Bavent was born in Rouen, France. According to her baptismal certificate, she received the sacrament on 17 November 1602, which places her birth in the previous days. When she was orphaned at the age of 9, she was sent to her uncle Léon Sadoc, an important figure in the town, who placed her with a seamstress. While working there, she met a Franciscan friar. According to the historian Jules Michelet, the shop was located near a church where a priest "reigned supreme" and "made the apprentices, believe that he was leading them to the sabbath and marrying them to the devil Dagon." Beginning at the age of 14, Bavent was the victim of repeated sexual assaults by the friar who was finally expelled from his order because of his actions.
In 1623, at 21, Bavent entered the newly founded Saint-Louis-Sainte-Élisabeth convent as a novice. Around 1628, she became a turn-maid, the person who tends to the convent's turning wheel in the wall through which the nuns could exchange messages and goods with people outside while remaining unseen.
She received a somewhat strange teaching from the house director named Pierre David, an Adamite, who preached that participants should be nude during religious ceremonies, saying "that it was necessary to put sin to death, to return to innocence, and resemble our first parents, who were completely unashamed of their nudity..." The nudity led to sexual activity among the participants.

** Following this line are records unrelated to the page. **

-- ==== Sys2Proof/Machine/Timing.lean ====
section
/-! DEFINITION. The informative latencies of R720 and R721. Time is not state (R722): no step reads them. -/

namespace Sys2Proof.Machine

namespace State

/-- The command in flight generates a block: a KEYSTREAM or CRYPT that passes its checks and finds fewer than `n` bytes. -/
def willRefill (s : State) : Bool :=
  match s.inflight with
  | none => false
  | some f =>
    match decodeCommand f.cmd with
    | .keystream n => s.configured && s.pend.length < n.toNat
    | .crypt n => s.configured && s.pend.length < n.toNat
    | .illegal _ | .nop | .init | .setCounter => false

/-- Clock cycles from issue to completion of the command in flight (R720, R721). -/
def latency (s : State) : Nat := if s.willRefill then Config.tBlock else Config.tShort

end State

end Sys2Proof.Machine
end

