-- ==== Sys2Proof/Certificates/Slice0/Obligations.lean ====
section
/-! DEFINITION. The statements for the provers. A docstring names the rule of the spec a statement formalises. -/

open Sys2Proof Sys2Proof.Machine

/-! ## Reads -/

/-- R554, R558, R560, R561, R563, R564, R570: a read returns the register it names, and nothing else of the state changes. -/
def Obligations.ReadsReturnTheNamedRegister : Prop :=
  ∀ s : State,
    exec .rdDin s = .next { s with rdata := s.din } ∧
    exec .rdDout s = .next { s with rdata := s.dout } ∧
    exec .rdCtrLo s = .next { s with rdata := s.c.extractLsb' 0 32 } ∧
    exec .rdCtrHi s = .next { s with rdata := s.c.extractLsb' 32 32 } ∧
    exec .rdCtrstgLo s = .next { s with rdata := s.ctrStage.extractLsb' 0 32 } ∧
    exec .rdCtrstgHi s = .next { s with rdata := s.ctrStage.extractLsb' 32 32 } ∧
    ∀ n : Fin 2, exec (.rdNonce n) s = .next { s with rdata := s.nonceStage[n] }

/-- R557, R568, R571: CTRL, a key register and an unmapped slot read 0, whatever has been written. -/
def Obligations.WriteOnlyAndUnmappedSlotsReadZero : Prop :=
  ∀ s : State,
    exec .rdCtrl s = .next { s with rdata := 0 } ∧
    (∀ k, exec (.rdKey k) s = .next { s with rdata := 0 }) ∧
    ∀ a, exec (.rdUnmapped a) s = .next { s with rdata := 0 }

/-- R552, R124: every field of STATUS stands at its bits. -/
def Obligations.StatusReadShowsEveryField : Prop :=
  ∀ s : State, ∃ w : Word,
    exec .rdStatus s = .next { s with rdata := w } ∧
    w.getLsbD 0 = s.inflight.isSome ∧
    w.getLsbD 1 = s.configured ∧
    w.getLsbD 2 = s.wrapped ∧
    w.getLsbD 3 = decide (s.errCode ≠ .none) ∧
    w.extractLsb' 4 3 = errBits s.errCode ∧
    w.getLsbD 7 = false ∧
    w.extractLsb' 8 6 = BitVec.ofNat 6 s.pend.length ∧
    (s.pend.length ≤ 63 → (w.extractLsb' 8 6).toNat = s.pend.length) ∧
    w.extractLsb' 14 2 = 0 ∧
    w.extractLsb' 16 8 = s.keyMask ∧
    w.extractLsb' 24 2 = s.nonceMask ∧
    w.extractLsb' 26 6 = 0

/-! ## Writes -/

/-- R553: bits 2 and 3 clear WRAPPED and ERR_CODE; nothing else is written. -/
def Obligations.StatusWriteClearsTheStickyFields : Prop :=
  ∀ (d : Word) (s : State),
    exec (.wrStatus d) s = .next
      { s with
        wrapped := if d.getLsbD 2 then false else s.wrapped
        errCode := if d.getLsbD 3 then .none else s.errCode }

/-- R555, R565, R566: DIN and the halves of CTR_STAGE take the written value; the other half stays. -/
def Obligations.DataAndCounterStagingWrites : Prop :=
  ∀ (d : Word) (s : State),
    exec (.wrDin d) s = .next { s with din := d } ∧
    (∃ v : BitVec 64, exec (.wrCtrstgLo d) s = .next { s with ctrStage := v } ∧
      v.extractLsb' 0 32 = d ∧ v.extractLsb' 32 32 = s.ctrStage.extractLsb' 32 32) ∧
    ∃ v : BitVec 64, exec (.wrCtrstgHi d) s = .next { s with ctrStage := v } ∧
      v.extractLsb' 32 32 = d ∧ v.extractLsb' 0 32 = s.ctrStage.extractLsb' 0 32

/-- R567, R101, R102: a key write stores its word, sets its mask bit, and leaves every other word, bit and register. -/
def Obligations.KeyWriteStoresItsWordAndSetsItsMaskBit : Prop :=
  ∀ (k : Fin 8) (d : Word) (s : State), ∃ t : State,
    exec (.wrKey k d) s = .next t ∧
    t.keyStage[k] = d ∧ t.keyMask.getLsbD k = true ∧
    (∀ j : Fin 8, j ≠ k → t.keyStage[j] = s.keyStage[j] ∧ t.keyMask.getLsbD j = s.keyMask.getLsbD j) ∧
    { t with keyStage := s.keyStage, keyMask := s.keyMask } = s

/-- R569, R103, R104: the same of a nonce write. -/
def Obligations.NonceWriteStoresItsWordAndSetsItsMaskBit : Prop :=
  ∀ (n : Fin 2) (d : Word) (s : State), ∃ t : State,
    exec (.wrNonce n d) s = .next t ∧
    t.nonceStage[n] = d ∧ t.nonceMask.getLsbD n = true ∧
    (∀ j : Fin 2, j ≠ n → t.nonceStage[j] = s.nonceStage[j] ∧ t.nonceMask.getLsbD j = s.nonceMask.getLsbD j) ∧
    { t with nonceStage := s.nonceStage, nonceMask := s.nonceMask } = s

/-- R559, R562, R572: a write to DOUT, to a half of the counter or to an unmapped slot changes nothing. -/
def Obligations.IgnoredWritesChangeNothing : Prop :=
  ∀ (d : Word) (s : State),
    exec (.wrDout d) s = .next s ∧
    (∀ h, exec (.wrCtr h d) s = .next s) ∧
    ∀ a, exec (.wrUnmapped a d) s = .next s

/-- R556, R603, R117: an idle CORE takes the command with a copy of every operand; a busy one drops it and records
BUSY_OVERRUN. -/
def Obligations.CommandIssueOrOverrun : Prop :=
  ∀ (w : Word) (s : State),
    (s.inflight = none →
      let copies : Inflight :=
        { cmd := w, din := s.din, key := s.keyStage, nonce := s.nonceStage
          kmask := s.keyMask, nmask := s.nonceMask, ctr := s.ctrStage }
      exec (.wrCtrl w) s = .next { s with inflight := some copies }) ∧
    (∀ f, s.inflight = some f → exec (.wrCtrl w) s = .next { s with errCode := .busyOverrun })

/-! ## Control commands -/

/-- R501: NOP completes with no effect but BUSY falling, configured or not. -/
def Obligations.NopCompletesWithNoEffect : Prop :=
  decodeCommand 0x00000000 = .nop ∧
  ∀ (s : State) (f : Inflight), s.inflight = some f → exec .nop s = .next { s with inflight := none }

/-- R502, R604, R605, R504: INIT checks the key, then the nonce, and builds the engine from the copies; a failing INIT writes
only ERR_CODE. -/
def Obligations.InitBuildsTheEngineOrFails : Prop :=
  ∀ (s : State) (f : Inflight), s.inflight = some f →
    (f.kmask ≠ 0xFF → exec .init s = .next { s with errCode := .invalidKeySize, inflight := none }) ∧
    (f.kmask = 0xFF → f.nmask ≠ 0x3 → exec .init s = .next { s with errCode := .invalidNonceSize, inflight := none }) ∧
    (f.kmask = 0xFF → f.nmask = 0x3 → exec .init s = .next
      { s with
        k := f.key, n := f.nonce, c := f.ctr, pend := [], wrapped := false, configured := true, inflight := none })

/-- R506, R507, R508: SET_COUNTER sets C and empties PEND, whatever the old position; unconfigured it fails. -/
def Obligations.SetCounterSeeksOrFails : Prop :=
  ∀ (s : State) (f : Inflight), s.inflight = some f →
    (s.configured = false → exec .setCounter s = .next { s with errCode := .notConfigured, inflight := none }) ∧
    (s.configured = true → exec .setCounter s = .next { s with c := f.ctr, pend := [], inflight := none })

/-- R607: a word of the ILLEGAL row completes with ILLEGAL_COMMAND and no other effect. -/
def Obligations.IllegalRowRecordsIllegalCommand : Prop :=
  ∀ (w : Word) (s : State) (f : Inflight), s.inflight = some f →
    exec (.illegal w) s = .next { s with errCode := .illegalCommand, inflight := none }

/-! ## Stream commands -/

/-- R452, R453, R455, R457 to R461: a configured KEYSTREAM or CRYPT of `n` bytes refills PEND with one block only when it holds
fewer than `n`, takes the `n` oldest bytes, puts them (exclusive-or the data lane) in the lanes below `n` of DOUT and 0 in
the others; the counter moves with the refill and WRAPPED records its wrap; nothing else changes but the dead datapath. -/
def Obligations.StreamCommandsConsumeAndOutput : Prop :=
  ∀ (s : State) (f : Inflight) (len : BitVec 3) (i : Instr) (d : Word),
    s.inflight = some f → s.configured = true → len.toNat ≤ 4 →
    (i = .keystream len ∧ d = 0 ∨ i = .crypt len ∧ d = f.din) →
    let n := len.toNat
    let refills := decide (s.pend.length < n)
    let held := if refills then s.pend ++ block s.k s.n s.c else s.pend
    ∃ t : State,
      exec i s = .next t ∧
      n ≤ held.length ∧ (s.pend.length ≤ 63 → held.length ≤ 67) ∧
      (∀ j < 4, t.dout.extractLsb' (8 * j) 8 =
        if j < n then d.extractLsb' (8 * j) 8 ^^^ held.getD j 0 else 0) ∧
      { t with dp := s.dp, tick := s.tick } =
        { s with
          dout := t.dout, pend := held.drop n, c := if refills then s.c + 1 else s.c
          wrapped := s.wrapped || (refills && s.c == 0xFFFFFFFFFFFFFFFF), inflight := none } ∧
      (refills = false → t.dp = s.dp ∧ t.tick = s.tick)

/-- R462: a stream command of length 0 writes DOUT with 0 and changes nothing else, and still requires a configured engine. -/
def Obligations.ZeroLengthStreamLeavesTheBuffer : Prop :=
  ∀ (s : State) (f : Inflight) (i : Instr), s.inflight = some f → (i = .keystream 0 ∨ i = .crypt 0) →
    (s.configured = true → exec i s = .next { s with dout := 0, inflight := none }) ∧
    (s.configured = false → exec i s = .next { s with errCode := .notConfigured, inflight := none })

/-- R205: at a keystream position that is a multiple of 4, KEYSTREAM 4 gives the word of the block at that place, unchanged. -/
def Obligations.AlignedKeystreamIsABlockWord : Prop :=
  ∀ (s : State) (f : Inflight) (p : Position), AtPosition p s → s.inflight = some f → p.total % 4 = 0 →
    ∃ t : State, exec (.keystream 4) s = .next t ∧
      let S := initState p.key p.nonce (p.start + BitVec.ofNat 64 (p.total / 64))
      some t.dout = (feedForward (permute S) S)[p.total % 64 / 4]?

/-! ## Errors -/

/-- R610, R602, R604 to R609: of the errors that apply to the command in flight exactly one is recorded, the first in the
order; a failing command writes nothing else; a successful one leaves ERR_CODE; BUSY falls in every case (R575). -/
def Obligations.EngineStepReportsTheFirstError : Prop :=
  ∀ (s : State) (f : Inflight), s.inflight = some f →
    let op := (f.cmd.extractLsb' 0 4).toNat
    let len := (f.cmd.extractLsb' 4 3).toNat
    let illegalCommand := f.cmd.extractLsb' 7 25 ≠ 0 ∨ 5 ≤ op ∨ op ≤ 2 ∧ len ≠ 0
    let illegalLength := (op = 3 ∨ op = 4) ∧ 5 ≤ len
    let notConfigured := (op = 2 ∨ op = 3 ∨ op = 4) ∧ s.configured = false
    let badKey := op = 1 ∧ f.kmask ≠ 0xFF
    let badNonce := op = 1 ∧ f.nmask ≠ 0x3
    let fails := fun code => exec .engineStep s = .next { s with errCode := code, inflight := none }
    (illegalCommand → fails .illegalCommand) ∧
    (¬ illegalCommand → illegalLength → fails .illegalLength) ∧
    (¬ illegalCommand → ¬ illegalLength → notConfigured → fails .notConfigured) ∧
    (¬ illegalCommand → ¬ illegalLength → ¬ notConfigured → badKey → fails .invalidKeySize) ∧
    (¬ illegalCommand → ¬ illegalLength → ¬ notConfigured → ¬ badKey → badNonce → fails .invalidNonceSize) ∧
    (¬ illegalCommand → ¬ illegalLength → ¬ notConfigured → ¬ badKey → ¬ badNonce →
      ∃ t, exec .engineStep s = .next t ∧ t.inflight = none ∧ t.errCode = s.errCode)

/-! ## Encoding -/

/-- R303, R308: the words that select an operation are exactly the thirteen listed (R307 counts fourteen, log 20), each its
own operation. -/
def Obligations.ListedCommandWordsAreTheLegalOnes : Prop :=
  (∀ w : Word, (∀ code, decodeCommand w ≠ .illegal code) ↔
    w ∈ ([0x0, 0x1, 0x2, 0x3, 0x13, 0x23, 0x33, 0x43, 0x4, 0x14, 0x24, 0x34, 0x44] : List Word)) ∧
  decodeCommand 0x0 = .nop ∧ decodeCommand 0x1 = .init ∧ decodeCommand 0x2 = .setCounter ∧
  ∀ n : BitVec 3, n.toNat ≤ 4 →
    decodeCommand (0x3 ||| n.setWidth 32 <<< 4) = .keystream n ∧ decodeCommand (0x4 ||| n.setWidth 32 <<< 4) = .crypt n

/-- R301, R302: every selector and every command word decodes to the first row of the opcode table whose pattern it matches. -/
def Obligations.DecodingFollowsTheOpcodeTable : Prop :=
  (∀ (sel : BitVec 7) (d : Word), firstRow busRows sel.toNat = some (decodeBus sel d).mnemonic) ∧
  ∀ w : Word, firstRow cmdRows w.toNat = some (decodeRow w).mnemonic

/-- R301 to R308: decoding the encoding of a well-formed operation gives it back, every operand with it. -/
def Obligations.DecodeOfEncode : Prop :=
  ∀ (i : Instr) (code : Code), i.wf = true → encode i = some code → decode code = i

/-- R301, R307, R309: every code names a well-formed operation whose encoding is that code again, but for the value a read
does not carry (R300; log 9). -/
def Obligations.EncodeOfDecode : Prop :=
  ∀ code : Code, (decode code).wf = true ∧
    match code with
    | .cmd w => encode (decode (.cmd w)) = some (.cmd w)
    | .bus sel d => encode (decode (.bus sel d)) = some (.bus sel (if sel.getLsbD 6 then d else 0))

/-- R301, R303: words written out bit by bit from the spec's encodings, one or more of each family. That a write selector given
alone, without its value, stands for the value 0 is the model's choice and no rule's (log 9). -/
def Obligations.WrittenOutWordsDecode : Prop :=
  decodeTableWord 8 0b1000000 = some (.wrCtrl 0) ∧ decodeTableWord 8 0b0000001 = some .rdStatus ∧
  decodeTableWord 8 0b1000101 = some (.wrCtr 1 0) ∧ decodeTableWord 8 0b1001011 = some (.wrKey 3 0) ∧
  decodeTableWord 8 0b0001111 = some (.rdKey 7) ∧ decodeTableWord 8 0b0010001 = some (.rdNonce 1) ∧
  decodeTableWord 8 0b0010010 = some (.rdUnmapped 18) ∧ decodeTableWord 8 0b1111111 = some (.wrUnmapped 63 0) ∧
  decodeTableWord 32 0x00000001 = some .init ∧ decodeTableWord 32 0x00000043 = some (.keystream 4) ∧
  decodeTableWord 32 0x00000024 = some (.crypt 2) ∧ decodeTableWord 32 0x00000083 = some (.illegal 0x83) ∧
  decodeTableWord 8 0b10000000 = none ∧ decodeTableWord 16 0 = none

/-- R206: `addr[1:0]` is ignored: two addresses of one word slot select the same row. -/
def Obligations.AddressLowBitsAreIgnored : Prop :=
  ∀ (we : Bool) (a b : BitVec 8) (d : Word) (rest : List Event) (s : State),
    a.toNat / 4 = b.toNat / 4 →
    step { s with input := .access { we := we, addr := a, wdata := d } :: rest } =
      step { s with input := .access { we := we, addr := b, wdata := d } :: rest }
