-- ==== Sys2Proof/Tests/Slice0.lean ====
section
/-! SUPPORT. Tests. Expected values come from `95_test_vectors.md` (its row in each comment) or from a rule; words are written
out from the encodings of R301 and R303. Then one witness for each obligation that has hypotheses. -/

namespace Sys2Proof.Tests

open Sys2Proof.Machine

-- one proof after another: many at once would each take a thread
set_option Elab.async false

/-! ## States -/

/-- The state after one operation. -/
def after (i : Instr) (s : State) : State := Result.state s (exec i s)

/-- Configured(0, 0, c) of `95_test_vectors.md`. -/
def cfg (c : BitVec 64) : State :=
  { State.reset with keyMask := 0xFF, nonceMask := 0x3, ctrStage := c, c := c, configured := true }

/-- `s` once the command `w` has been issued and has completed. -/
def done (w : Word) (s : State) : State := after .engineStep (s.issue w)

/-- What `rd STATUS` returns. -/
def status (s : State) : Word := (after .rdStatus s).rdata

/-- `s` with working state `x` and input state `z`. -/
def withBlock (x z : Block) (s : State) : State := { s with dp := { s.dp with x := x, s := z } }

/-! ## WellFormed: a term that each check refuses -/

theorem test_wf_rd_unmapped : (Instr.rdUnmapped 17).wf = false ∧ (Instr.rdUnmapped 18).wf = true := by decide
theorem test_wf_wr_unmapped : (Instr.wrUnmapped 0 5).wf = false ∧ (Instr.wrUnmapped 63 5).wf = true := by decide
theorem test_wf_illegal : (Instr.illegal 0x43).wf = false ∧ (Instr.illegal 0x53).wf = false ∧ (Instr.illegal 0x5).wf = true := by
  decide

/-! ## Decoding: words written out bit by bit (R300 to R303) -/

theorem test_decode_reads :
    decodeTableWord 8 0b0000000 = some .rdCtrl ∧ decodeTableWord 8 0b0000001 = some .rdStatus ∧
    decodeTableWord 8 0b0000010 = some .rdDin ∧ decodeTableWord 8 0b0000011 = some .rdDout ∧
    decodeTableWord 8 0b0000100 = some .rdCtrLo ∧ decodeTableWord 8 0b0000101 = some .rdCtrHi ∧
    decodeTableWord 8 0b0000110 = some .rdCtrstgLo ∧ decodeTableWord 8 0b0000111 = some .rdCtrstgHi ∧
    decodeTableWord 8 0b0001101 = some (.rdKey 5) ∧ decodeTableWord 8 0b0010001 = some (.rdNonce 1) ∧
    decodeTableWord 8 0b0110000 = some (.rdUnmapped 48) := by decide +kernel

theorem test_decode_writes :
    decodeTableWord 8 0b1000000 = some (.wrCtrl 0) ∧ decodeTableWord 8 0b1000001 = some (.wrStatus 0) ∧
    decodeTableWord 8 0b1000010 = some (.wrDin 0) ∧ decodeTableWord 8 0b1000011 = some (.wrDout 0) ∧
    decodeTableWord 8 0b1000101 = some (.wrCtr 1 0) ∧ decodeTableWord 8 0b1000110 = some (.wrCtrstgLo 0) ∧
    decodeTableWord 8 0b1000111 = some (.wrCtrstgHi 0) ∧ decodeTableWord 8 0b1001110 = some (.wrKey 6 0) ∧
    decodeTableWord 8 0b1010000 = some (.wrNonce 0 0) ∧ decodeTableWord 8 0b1010010 = some (.wrUnmapped 18 0) := by
  decide +kernel

theorem test_decode_commands :
    decodeTableWord 32 0b0000000 = some .nop ∧ decodeTableWord 32 0b0000001 = some .init ∧
    decodeTableWord 32 0b0000010 = some .setCounter ∧ decodeTableWord 32 0b0110011 = some (.keystream 3) ∧
    decodeTableWord 32 0b1010011 = some (.keystream 5) ∧ decodeTableWord 32 0b0010100 = some (.crypt 1) ∧
    decodeTableWord 32 0b0010001 = some (.illegal 0x11) ∧ decodeTableWord 32 0b0000101 = some (.illegal 0x5) := by
  decide +kernel

/-- A write carries its value, at any of the four addresses of its slot (R300, R206). -/
theorem test_access_row :
    ({ we := true, addr := 0x2F, wdata := 0x12345678 } : Access).instr = .wrKey 3 0x12345678 ∧
    ({ we := false, addr := 0x0B, wdata := 7 } : Access).instr = .rdDin := by decide +kernel

/-- The very next step runs the operation presented: KEYSTREAM 4 out of reset fails with NOT_CONFIGURED (L2.9). -/
theorem test_fetch_word :
    (Result.state .reset (step (State.reset.withFetchWord 32 0x43))).errCode = .notConfigured ∧
    (Result.state .reset (step (State.reset.withFetchWord 8 0b1001011))).keyMask = 0x08 := by decide +kernel

/-! ## The value primitives (R10, R11) -/

theorem test_rotl : rotl32 0x80000001 7 = 0xC0 := by decide
theorem test_bytes_le : bytesLe 0xade0b876 = [0x76, 0xb8, 0xe0, 0xad] ∧ le32 0x76 0xb8 0xe0 0xad = 0xade0b876 := by decide

/-! ## The block function -/

/-- L2.1. -/
theorem test_qr_single_bits :
    qr 1 0 0 0 = ⟨0x10000001, 0x80808808, 0x01010110, 0x01000110⟩ ∧
    qr 0 0 0 1 = ⟨0x10000000, 0x80800808, 0x01010010, 0x01000010⟩ := by decide +kernel
/-- L2.1. -/
theorem test_qr_wraps :
    qr 0xffffffff 0xffffffff 0xffffffff 0xffffffff = ⟨0xf0000ffd, 0x88790878, 0x0110fdef, 0x010ffdf0⟩ ∧
    qr 0x11111111 0x01020304 0x9b8d6f43 0x01234567 = ⟨0xea2a92f4, 0xcb1cf8ce, 0x4581472e, 0x5881c4bb⟩ := by decide +kernel

/-- The all-zero input state (L2.2). -/
def zeroInput : Block := #v[0x61707865, 0x3320646e, 0x79622d32, 0x6b206574, 0, 0, 0, 0, 0, 0, 0, 0, 0, 0, 0, 0]
/-- COLUMN_ROUND of it (L2.2). -/
def zeroColumn : Block :=
  #v[0xb7877feb, 0x16526ab4, 0xa0f85005, 0xb1d26bcb, 0x4a7d5c86, 0xfae0ea21, 0x66e11e68, 0xe3a851a6,
     0x5a83fd3f, 0xa0c7c792, 0xf75be0ef, 0x0b7556f4, 0xe21e9bcf, 0x3c599472, 0xca29678d, 0xa600ebd4]
/-- One DOUBLE_ROUND of it (L2.2). -/
def zeroDouble : Block :=
  #v[0xe45fd249, 0x1bb820a6, 0xe31a88ea, 0xe667a9fe, 0x2a3bf673, 0x86bf4098, 0x460b500a, 0xfa169886,
     0x538dca0e, 0x0c439641, 0x00fa16bc, 0x8a08812a, 0x6bbf8b09, 0xc33013d6, 0xbb9f9849, 0x87c62165]
/-- PERMUTE of it (L2.2). -/
def zeroPermute : Block :=
  #v[0x4c704011, 0x5d1d8d32, 0x6c08300e, 0xbd9d20df, 0xb819d2bd, 0x1aed8da0, 0xccef36a8, 0xc70d778b,
     0x7c5941da, 0x8d485751, 0x3fe02477, 0x374ad8b8, 0xf4b8436a, 0x1ca11815, 0x69b687c3, 0x8665eeb2]

/-- L2.1, L2.2: column 0 of the all-zero state, the other words as they were. -/
theorem test_qr_row :
    (after (.qr .column 0) (withBlock zeroInput zeroInput .reset)).dp.x =
      #v[0xb7877feb, 0x3320646e, 0x79622d32, 0x6b206574, 0x4a7d5c86, 0, 0, 0, 0x5a83fd3f, 0, 0, 0, 0xe21e9bcf, 0, 0, 0] := by
  decide +kernel
/-- L2.2. -/
theorem test_column_round :
    (after .columnRound (withBlock zeroInput zeroInput .reset)).dp.x = zeroColumn := by decide +kernel
/-- L2.2. -/
theorem test_diagonal_round :
    (after .diagonalRound (withBlock zeroColumn zeroInput .reset)).dp.x = zeroDouble := by decide +kernel
/-- L2.2. -/
theorem test_double_round :
    (after .doubleRound (withBlock zeroInput zeroInput .reset)).dp.x = zeroDouble := by decide +kernel
/-- L2.2; RND after the twenty steps (R409). -/
theorem test_permute :
    (after .permute (withBlock zeroInput zeroInput .reset)).dp.x = zeroPermute ∧
    (after .permute (withBlock zeroInput zeroInput .reset)).dp.rnd = 20 := by decide +kernel
/-- L2.3. -/
theorem test_init_state :
    (after (.initState #v[0x03020100, 0x07060504, 0x0b0a0908, 0x0f0e0d0c, 0x13121110, 0x17161514, 0x1b1a1918, 0x1f1e1d1c]
      #v[0x03020100, 0x07060504] 0x0000000100000002) .reset).dp.s =
      #v[0x61707865, 0x3320646e, 0x79622d32, 0x6b206574, 0x03020100, 0x07060504, 0x0b0a0908, 0x0f0e0d0c,
         0x13121110, 0x17161514, 0x1b1a1918, 0x1f1e1d1c, 2, 1, 0x03020100, 0x07060504] := by decide +kernel
/-- L2.2; the words with no input word are those of PERMUTE. -/
theorem test_feed_forward :
    (after .feedForward (withBlock zeroPermute zeroInput .reset)).dp.z =
      #v[0xade0b876, 0x903df1a0, 0xe56a5d40, 0x28bd8653, 0xb819d2bd, 0x1aed8da0, 0xccef36a8, 0xc70d778b,
         0x7c5941da, 0x8d485751, 0x3fe02477, 0x374ad8b8, 0xf4b8436a, 0x1ca11815, 0x69b687c3, 0x8665eeb2] := by decide +kernel
/-- L2.2, L1.1: the first and the last bytes. -/
theorem test_serialize :
    let t := after .serialize { State.reset with dp := { Datapath.reset with z := zeroPermute.set 0 0xade0b876 } }
    t.dp.bytes.take 4 = [0x76, 0xb8, 0xe0, 0xad] ∧ t.dp.bytes.drop 60 = [0xb2, 0xee, 0x65, 0x86] := by decide +kernel
/-- L1.1, and L2.4 with a counter whose high word is not 0. -/
theorem test_block :
    (after (.block KeyWords.zero NonceWords.zero 0) .reset).dp.bytes.take 8 =
      [0x76, 0xb8, 0xe0, 0xad, 0xa0, 0xf1, 0x3d, 0x90] ∧
    (after (.block KeyWords.zero NonceWords.zero 0x0000000100000002) .reset).dp.bytes.take 4 = [0x89, 0xb1, 0x88, 0x93] := by
  decide +kernel
/-- L2.6, TC5, the last bytes of block 3. -/
theorem test_block_key :
    (block #v[0x03020100, 0x07060504, 0x0b0a0908, 0x0f0e0d0c, 0x13121110, 0x17161514, 0x1b1a1918, 0x1f1e1d1c]
      #v[0x03020100, 0x07060504] 3).drop 60 = [0x8f, 0xab, 0x78, 0xc9] := by
  decide +kernel
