-- ==== Sys2Proof/Machine/Dispatch.lean ====
section
/-! DEFINITION. One arm per command (30_encoding.md R86). -/

namespace Sys2Proof.Machine

def exec (i : Instr) (s : State) : Host.Outcome State Fault Refusal :=
  match i with
  | .bsRbit => Sys2Proof.Machine.execBsRbit s
  | .bsRbyte => Sys2Proof.Machine.execBsRbyte s
  | .bsRint => Sys2Proof.Machine.execBsRint s
  | .bsRlen => Sys2Proof.Machine.execBsRlen s
  | .bsRrst => Sys2Proof.Machine.execBsRrst s
  | .bsWbit b => Sys2Proof.Machine.execBsWbit b s
  | .bsWbyte v => Sys2Proof.Machine.execBsWbyte v s
  | .bsWint v => Sys2Proof.Machine.execBsWint v s
  | .bsWlen => Sys2Proof.Machine.execBsWlen s
  | .bsWrst => Sys2Proof.Machine.execBsWrst s
  | .bsFlush => Sys2Proof.Machine.execBsFlush s
  | .pqInit ce cap cmp => Sys2Proof.Machine.execPqInit ce cap cmp s
  | .pqOffer key payload => Sys2Proof.Machine.execPqOffer key payload s
  | .pqPoll => Sys2Proof.Machine.execPqPoll s
  | .pqPeek => Sys2Proof.Machine.execPqPeek s
  | .pqSize => Sys2Proof.Machine.execPqSize s
  | .pqCmp => Sys2Proof.Machine.execPqCmp s
  | .mtfFwd => Sys2Proof.Machine.execMtfFwd s
  | .mtfInv => Sys2Proof.Machine.execMtfInv s
  | .bwtFwd => Sys2Proof.Machine.execBwtFwd s
  | .bwtInv => Sys2Proof.Machine.execBwtInv s
  | .hufFclr => Sys2Proof.Machine.execHufFclr s
  | .hufFset sym count => Sys2Proof.Machine.execHufFset sym count s
  | .hufFcnt => Sys2Proof.Machine.execHufFcnt s
  | .hufBuild => Sys2Proof.Machine.execHufBuild s
  | .hufWhdr => Sys2Proof.Machine.execHufWhdr s
  | .hufRhdr => Sys2Proof.Machine.execHufRhdr s
  | .hufEnc sym => Sys2Proof.Machine.execHufEnc sym s
  | .hufDec => Sys2Proof.Machine.execHufDec s
  | .hcCompress => Sys2Proof.Machine.execHcCompress s
  | .hcExpand => Sys2Proof.Machine.execHcExpand s
  | .bwCompress => Sys2Proof.Machine.execBwCompress s
  | .bwExpand => Sys2Proof.Machine.execBwExpand s

end Sys2Proof.Machine
end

After his death, David was succeeded by Mathurin Le Picard in 1628 who continued the practices of his predecessor. As a result of her treatment, Madeleine became pregnant, perhaps several times. Because Picard feared that Bavent would denounce him to another priest, he forced her to sign a will in which she "promised to die when he died and to be where he was."

The Louviers possessed

The story called the "Louviers possessions" concerns numerous diabolical practices carried out in the convent's chapel by Picard, the vicar Thomas Boulle, and women from the Louviers convent, including Bavent herself.
An ensuing investigation by the French queen found that many nuns had been assaulted and noted that: "Their confessions were accompanied by what investigators believed to be classic signs of demonic possession at the time: contortions, unnatural bodily movements, speaking in tongues, obscene language and blasphemy."
The Louviers affair escalated around 1643 when Bavent and other sisters were threatened with being burned at the stake for demonic possession. Bavent was initially taken to the prison of Évreux, then, following the death of her confessor, Bishop of Évreux, François de Péricard, she was sent to the prison of Rouen where she died in October 1652 while serving a life sentence. For their atrocities, some of the perpetrators were punished: Thomas Boulle was burned at the stake and Mathurin Picard’s body was exhumed and burned.